[Start of Attachment]
/-- The free budgets of `engs` when each carries those of `its` that `on` keeps (R132). -/
def budgets (engs : List Nat) (its : List Item) (on : Item → Bool) : List Budget :=
  engs.map fun e =>
    let l := its.filter fun x => on x && x.eng == some e
    { eng := e, free := fullBudget - (l.map Item.load).sum, slots := 128 - l.length }

/-- P0 and P1 instances of the running image, and of the staged one where asked. -/
def State.items (s : State) (staged : Bool) : List Item :=
  s.eng.insts.filterMap fun e =>
    match e.2 with
    | none => none
    | some v =>
      let st := decide (1024 ≤ e.1)
      match s.instImg st (e.1 % 1024) with
      | none => none
      | some i => if i.prio < 2 && (staged || !st) then some (itemOf e.1 i v.engine) else none

/-! ### Thresholds (R247) -/

/-- What one application of R247 decides. -/
structure Plan where
  thresh : Nat
  /-- keys shed -/
  shed   : List Nat
  /-- keys placed, each with its engine -/
  place  : List (Nat × Nat)
  /-- every displaced instance of the running image that is not shed places -/
  ok     : Bool
  /-- a staged instance places nowhere -/
  left   : Bool
  deriving DecidableEq, Repr

/-- The threshold `th` on the engines `engs`. -/
def planAt (engs : List Nat) (its : List Item) (th : Nat) : Plan :=
  let isShed (x : Item) : Bool := decide (x.key < 1024) && x.prio == 1 && decide (x.rank < th)
  let homeless (x : Item) : Bool :=
    match x.eng with
    | none => true
    | some e => !engs.contains e
  let disp := sortItems (its.filter fun x => homeless x && !isShed x)
  let res := placeAll disp (budgets engs its fun x => !isShed x)
  let failed := res.filter fun r => r.2.isNone
  { thresh := th
    shed := (its.filter isShed).map Item.key ++
      (failed.filter fun r => decide (r.1.key < 1024)).map fun r => r.1.key
    place := res.filterMap fun r => r.2.map fun e => (r.1.key, e)
    ok := failed.all fun r => decide (1024 ≤ r.1.key)
    left := failed.any fun r => decide (1024 ≤ r.1.key) }

def insNat (x : Nat) : List Nat → List Nat
  | [] => [x]
  | y :: ys => if x < y then x :: y :: ys else if x = y then y :: ys else y :: insNat x ys

/-- Thresholds in the order of R247. -/
def thresholds (its : List Item) : List Nat :=
  let rs := (its.filter fun x => x.prio == 1 && decide (x.key < 1024)).map fun x => x.rank + 1
  0 :: (rs.foldr insNat [] ++ [256])

/-- The first threshold that places every displaced instance, else 256. -/
def planOf (engs : List Nat) (its : List Item) : Plan :=
  match (thresholds its).find? fun th => (planAt engs its th).ok with
  | some th => planAt engs its th
  | none => planAt engs its 256

/-! ### Coverage (R240) -/

/-- The instances of the running image on the engines `lost` all place on the others. -/
def covers (engs : List Nat) (its : List Item) (lost : List Nat) : Bool :=
  let rest := engs.filter fun e => !lost.contains e
  let moved := sortItems (its.filter fun x =>
    decide (x.key < 1024) && (match x.eng with | some e => lost.contains e | none => false))
  (placeAll moved (budgets rest its fun _ => true)).all fun r => r.2.isSome

def pairsIn (l : List Nat) : List (List Nat) :=
  l.flatMap fun a => (l.filter fun b => decide (a < b)).map fun b => [a, b]

def coverageOf (engs : List Nat) (its : List Item) : Nat :=
  let one := decide (1 < engs.length) && engs.all fun e => covers engs its [e]
  let two := decide (2 < engs.length) && (pairsIn engs).all fun l => covers engs its l
  if two then 2 else if one then 1 else 0

/-- Coverage C; `staged`: with the staged instances in place. -/
def State.coverage (s : State) (staged : Bool) : Nat := coverageOf s.inService (s.items staged)

/-- Keys of the uncovered instances of the running image. -/
def uncoveredOf (engs : List Nat) (its : List Item) : List Nat :=
  engs.flatMap fun e =>
    let p := planOf (engs.filter fun x => x != e) its
    (its.filter fun x => decide (x.key < 1024) && x.eng == some e && p.shed.contains x.key).map
      Item.key

def State.uncovered (s : State) : List Nat := uncoveredOf s.inService (s.items true)

/-- Spare policy of the running image. -/
def State.policy (s : State) : Nat := ((s.img false).map fun m => m.hdr.spare).getD 0

/-! ### Instances going to SAFE -/

/-- What a type's own state becomes as its outputs fall to their demand values at `now`: a return that the
type asks for after a fall is asked for again (R157, R158, R161 to R163). `timed`: a running DELAY goes on. -/
def TypeSt.fall (i : InstImg) (outs : BitVec 16) (now : Nat) (timed : Bool) : TypeSt → TypeSt
  | .operator armed x y => .operator (armed && !outs.getLsbD 0) x y
  | .drive on at_ checked prev => if on then .drive false (some now) false prev else .drive on at_ checked prev
  | .delay since prev blocked =>
    if i.par 0x60 0 0 = 0 then .delay since prev blocked
    else if timed && since.isSome then .delay since prev blocked
    else .delay none prev (blocked || outs.getLsbD 0)
  | x => x

/-- An instance whose outputs take their demand values: a SAFE logic state stays, any other becomes DEMAND
(R119, R127, R142, R150; DEDUCED, log 46). RELEASE keeps its state (R165, R167). -/
def FnSt.toDemand (i : InstImg) (now : Nat) (st : FnSt) : FnSt :=
  if i.type = 0x0E then st
  else { st with logic := if 1 ≤ st.logic && st.logic ≤ 3 then st.logic else 1
                 outs := 0
                 ty := st.ty.fall i st.outs now false
                 motion := st.motion.map fun m => { m with arm := false } }

/-- A checkpointed state that is restored after the hold was lost: logic state, timers and pending events are
kept (R143), the outputs have fallen and stay 0 until a commit (R127; DEDUCED, log 46). -/
def FnSt.fallen (i : InstImg) (now : Nat) (st : FnSt) : FnSt :=
  if i.type = 0x0E then st else { st with outs := 0, ty := st.ty.fall i st.outs now true }

/-- Record LOGIC where the logic state or the diagnostic changed (R151). -/
def State.logicRecord (s : State) (st : Bool) (i : InstImg) (old new : FnSt) : State :=
  let d0 := (old.diags.head?).getD 0
  let d1 := (new.diags.head?).getD 0
  if old.logic = new.logic ∧ d0 = d1 then s
  else
    let sev := if old.logic ≠ new.logic ∧ safeLogic new.logic = true then 3 else 1
    s.record 0x0801 sev (be16 i.num ++ [BitVec.ofNat 8 i.type, BitVec.ofNat 8 old.logic,
      BitVec.ofNat 8 new.logic, BitVec.ofNat 8 d1]) st

/-- R119, R127: the outputs of an instance take their demand values and it goes to SAFE. Its checkpoint
record stays as the last commit wrote it (R120). -/
def State.toSafe (s : State) (st : Bool) (i : InstImg) : State :=
  match s.inst st i.num with
  | none => s
  | some v =>
    let f := v.st.toDemand i s.tb
    let s1 := s.setInst st i.num (some { v with st := f, safe := true, hold := none })
    (s1.logicRecord st i v.st f).seeDiffer

/-- Requests that no commit can consume any more are answered FAULT (R148). -/
def State.dropResets (s : State) (v : Inst) : State :=
  (v.resets ++ v.wins.flatMap Window.resets).foldl (fun acc op => acc.finish op stFault) s

/-- R247: an instance is shed. -/
def State.shedInst (s : State) (key : Nat) : State :=
  let st := decide (1024 ≤ key)
  match s.inst st (key % 1024), s.instImg st (key % 1024) with
  | some v, some i =>
    if v.status = 2 ∧ v.engine = none then s
    else
      let s1 := (s.dropResets v).setInst st i.num (some
        { v with engine := none, status := 2, wins := [], resets := [], moving := false, spec := none,
                 from_ := none, left := none, started := false })
      (s1.toSafe st i).dropTimers st i.num
  | _, _ => s

/-- An instance takes its place on engine `e`: its record is on its way (R128), or its parameters
where it has no record (R26, R248). Until the move is complete it runs where it ran, and a draining engine
waits for its commit elsewhere (R134, R258). -/
def State.placeInst (s : State) (key e : Nat) : State :=
  let st := decide (1024 ≤ key)
  match s.inst st (key % 1024), s.instImg st (key % 1024) with
  | some v, some i =>
    let has := v.status != 2 && v.ckpt.isSome && s.ckmOk v.ckIn
    let s1 := s.setInst st i.num (some
      { v with engine := some e, moving := true, restore := has, spec := none,
               status := if v.status = 2 then 2 else 0,
               from_ := if v.status = 2 then none else if v.moving then v.from_ else v.engine,
               left := match v.engine with
                 | some o => if (s.engine o).st = .draining then some o else v.left
                 | none => v.left })
    if has || v.safe then s1 else s1.toSafe st i
  | _, _ => s
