/-! ### Failing windows (R117, R127) -/

/-- Starts the hold of an instance, or sends it to SAFE (R26, R127 step 2). -/
def State.holdOrSafe (s : State) (st : Bool) (i : InstImg) (t : Nat) (record : Bool) : State :=
  match s.inst st i.num with
  | none => s
  | some v =>
    if v.safe then s
    else if i.holdw && record then
      s.setInst st i.num (some { v with hold := some (v.hold.getD (holdDeadlineOf i t)) })
    else s.toSafe st i

/-- Counters of ENG_FAULT. -/
def Engine.count (v : Engine) (cause : Nat) : Engine :=
  { v with failed := satAdd 0xFFFF v.failed 1
           code := if cause = 1 then satAdd 0xFF v.code 1 else v.code
           dreg := if cause = 2 then satAdd 0xF v.dreg 1 else v.dreg
           overrun := if cause = 3 then satAdd 0xF v.overrun 1 else v.overrun }

/-- Record WINDOW. -/
def State.windowRecord (s : State) (st : Bool) (i : InstImg) (w : Window) (cause : Nat) : State :=
  s.record 0x0701 2 ([BitVec.ofNat 8 w.eng] ++ be16 i.num ++ [BitVec.ofNat 8 cause] ++
    be32 (w.start / i.ticks % 2 ^ 32) ++ wordBytes s.engSpeed) st

/-- R127 step 3: the engine of a failed window is suspect; a drain ends, and with it an attach that has not
reached DEBUG (Table 5.4). Every failed window charges once the self-test has passed (R117). -/
def State.suspectEngine (s : State) (e : Nat) (c : Charge) : State :=
  let v := s.engine e
  match v.st with
  | .suspect =>
    let why := match v.why with
      | .window l => TestWhy.window (l ++ [c])
      | _ => .window [c]
    s.setEngine e { v with why := why }
  | .active | .spare | .draining =>
    let s1 := if v.st = .draining then s.finish v.drainOp stFault else s
    let s2 := { s1 with eng := { s1.eng with attached := s1.eng.attached.filter fun x => x != e } }
    (s2.setEngine e { v with why := .window [c], drainOp := 0, forDebug := false }).setEngSt e .suspect
  | _ => s

/-- What every failed window of an instance does to it (R127 steps 1 and 2). -/
def State.loseWindow (s : State) (st : Bool) (i : InstImg) (w : Window) (cause : Nat) : State :=
  match s.inst st i.num with
  | none => s
  | some v =>
    let resets := v.wins.flatMap Window.resets ++ v.resets
    let s1 := s.setInst st i.num (some { v with wins := [], spec := none, resets := resets })
    let s2 := s1.windowRecord st i w cause
    s2.holdOrSafe st i w.start (v.ckpt.isSome && s2.ckmOk v.ckIn)

/-- A failed window (R127). -/
def State.failWindow (s : State) (st : Bool) (i : InstImg) (w : Window) (cause : Nat) (c : Charge) :
    State :=
  let s1 := s.setEngine w.eng ((s.engine w.eng).count cause)
  let s2 := s1.loseWindow st i w cause
  (((s2.suspectEngine w.eng c).redistribute).settle)

/-- A failed window is counted for its engine and recorded (R422). -/
def State.countLost (s : State) (st : Bool) (i : InstImg) (w : Window) : State :=
  (s.setEngine w.eng ((s.engine w.eng).count 5)).windowRecord st i w 5

/-- R422: every window in progress on the engines `lost` fails with cause 5; the hold runs from the oldest
one's start. -/
def State.loseEngines (s : State) (lost : List Nat) : State :=
  s.eng.insts.foldl (fun acc x =>
    let st := decide (1024 ≤ x.1)
    match acc.inst st (x.1 % 1024), acc.instImg st (x.1 % 1024) with
    | some v, some i =>
      match v.wins.filter fun w => lost.contains w.eng with
      | w :: ws =>
        let s1 := acc.setEngine w.eng ((acc.engine w.eng).count 5)
        ws.foldl (fun acc x => acc.countLost st i x) (s1.loseWindow st i w 5)
      | [] => acc
    | _, _ => acc) s

/-! ### Window start (R107, R109, R110) -/

/-- The engine on which an instance begins a window now, if it can. -/
def State.startsOn (s : State) (i : InstImg) (v : Inst) : Option Nat :=
  if i.prio = 2 then
    match v.engine with
    | some e => if (s.engine e).st = .split then some e else none
    | none => none
  else if v.moving then
    match v.from_ with
    | some e => if (s.engine e).st = .draining then some e else none
    | none => none
  else
    match v.engine with
    | some e => if s.inService.contains e then some e else none
    | none => none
[End of Attachment]
Exercise description
Write out exactly the lines that fall from the line with "s.eng.insts.filterMap fun e =>" to the line with "(Nat × Nat)" in the records above, keeping both ends.

Written answer
  s.eng.insts.filterMap fun e =>
    match e.2 with
    | none => none
    | some v =>
      let st := decide (1024 ≤ e.1)
      match s.instImg st (e.1 % 1024) with
      | none => none
      | some i => if i.prio < 2 && (staged || !st) then some (itemOf e.1 i v.engine) else none

/-! ### Thresholds (R247) -/

/-- What one application of R247 decides. -/
structure Plan where
  thresh : Nat
  /-- keys shed -/
  shed   : List Nat
  /-- keys placed, each with its engine -/
  place  : List (Nat × Nat)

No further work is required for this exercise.